*** Opening Given data ***

-- ==== Sys2Proof/Laws/Memory.lean ====
section
/-!
SUPPORT. Byte memories: a read gives what was last written, a write leaves every other byte alone, and every
operation keeps the canonical form.
-/
namespace Sys2Proof.Machine

@[simp] theorem Memory.write_seed (m : Memory) (a : Nat) (b : Byte) : (m.write a b).seed = m.seed := by
  unfold Memory.write; split <;> rfl

@[simp] theorem Memory.read_write_same (m : Memory) (a : Nat) (b : Byte) : (m.write a b).read a = b := by
  unfold Memory.write
  split
  · next h => simp [Memory.read, h.1, h.2]
  · simp [Memory.read]

theorem Memory.read_write_ne (m : Memory) {a c : Nat} (b : Byte) (h : c ≠ a) : (m.write a b).read c = m.read c := by
  unfold Memory.write
  split
  · simp [Memory.read, Sparse.get?_erase_ne m.cells h]
  · simp [Memory.read, Sparse.get?_set_ne m.cells b h]

/-- Writing bytes leaves every address outside them alone. -/
theorem Memory.read_writeBytes_outside (m : Memory) (a : Nat) (bs : List Byte) {c : Nat}
    (h : c < a ∨ a + bs.length ≤ c) : (m.writeBytes a bs).read c = m.read c := by
  induction bs generalizing m a with
  | nil => rfl
  | cons b t ih =>
    simp only [List.length_cons] at h
    rw [Memory.writeBytes, ih _ _ (by omega), Memory.read_write_ne _ _ (by omega)]

/-- Byte `i` of what was written is read back. -/
theorem Memory.read_writeBytes (m : Memory) (a : Nat) (bs : List Byte) {i : Nat} (h : i < bs.length) :
    (m.writeBytes a bs).read (a + i) = bs[i] := by
  induction bs generalizing m a i with
  | nil => simp at h
  | cons b t ih =>
    cases i with
    | zero =>
      rw [Memory.writeBytes, Memory.read_writeBytes_outside _ _ _ (by omega)]
      simp
    | succ i =>
      have := ih (m.write a b) (a + 1) (i := i) (by simpa using h)
      rw [Memory.writeBytes, show a + (i + 1) = a + 1 + i by omega, this]
      simp

theorem Memory.readBytes_length (m : Memory) (a n : Nat) : (m.readBytes a n).length = n := by
  induction n generalizing a with
  | zero => rfl
  | succ n ih => simp [Memory.readBytes, ih]

/-- Reading back the bytes just written gives them. -/
theorem Memory.readBytes_writeBytes (m : Memory) (a : Nat) (bs : List Byte) :
    (m.writeBytes a bs).readBytes a bs.length = bs := by
  induction bs generalizing m a with
  | nil => rfl
  | cons b t ih =>
    simp only [List.length_cons, Memory.readBytes, Memory.writeBytes, ih]
    rw [Memory.read_writeBytes_outside _ _ _ (by omega), Memory.read_write_same]

/-! ### The canonical form -/

theorem Memory.wf_write {m : Memory} (a : Nat) (b : Byte) (h : m.wf = true) : (m.write a b).wf = true := by
  unfold Memory.wf at h ⊢
  obtain ⟨hs, hz⟩ := Bool.and_eq_true_iff.mp h
  unfold Memory.write
  split
  · next hc =>
    refine Bool.and_eq_true_iff.mpr ⟨Sparse.sorted_erase a hs, ?_⟩
    simp only [hc.1, Option.isSome_none, Bool.false_or, List.all_eq_true] at hz ⊢
    exact fun e he => hz e (List.mem_of_mem_filter he)
  · next hc =>
    refine Bool.and_eq_true_iff.mpr ⟨Sparse.sorted_set a b hs, ?_⟩
    cases hseed : m.seed with
    | some n => simp
    | none =>
      simp only [hseed, Option.isSome_none, Bool.false_or, List.all_eq_true, true_and] at hz hc ⊢
      intro e he
      rcases Sparse.mem_set he with he | he
      · subst he; simpa using hc
      · exact hz e he

theorem Memory.wf_writeBytes {m : Memory} (a : Nat) (bs : List Byte) (h : m.wf = true) :
    (m.writeBytes a bs).wf = true := by
  induction bs generalizing m a with
  | nil => exact h
  | cons b t ih => exact ih (a + 1) (Memory.wf_write a b h)

/-! ### Little-endian numbers (R4) -/

theorem leBytes_length (n v : Nat) : (leBytes n v).length = n := by
  induction n generalizing v with
  | zero => rfl
  | succ n ih => simp [leBytes, ih]

/-- The bytes of a number, read as a number, give it back modulo 2^(8n). -/
theorem leNat_leBytes (n v : Nat) : leNat (leBytes n v) = v % 256 ^ n := by
  induction n generalizing v with
  | zero => simp [leNat, leBytes, Nat.mod_one]
  | succ n ih =>
    have hb : (BitVec.ofNat 8 v).toNat = v % 256 := by simp
    rw [leBytes, leNat, ih, hb, pow_succ, mul_comm (256 ^ n) 256, Nat.mod_mul]

end Sys2Proof.Machine
end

*** Closing Given data ***

Exercise brief
Scan the listing for the string "back". Copy each line that has it.

Your solution
/-- Byte `i` of what was written is read back. -/
/-- Reading back the bytes just written gives them. -/
/-- The bytes of a number, read as a number, give it back modulo 2^(8n). -/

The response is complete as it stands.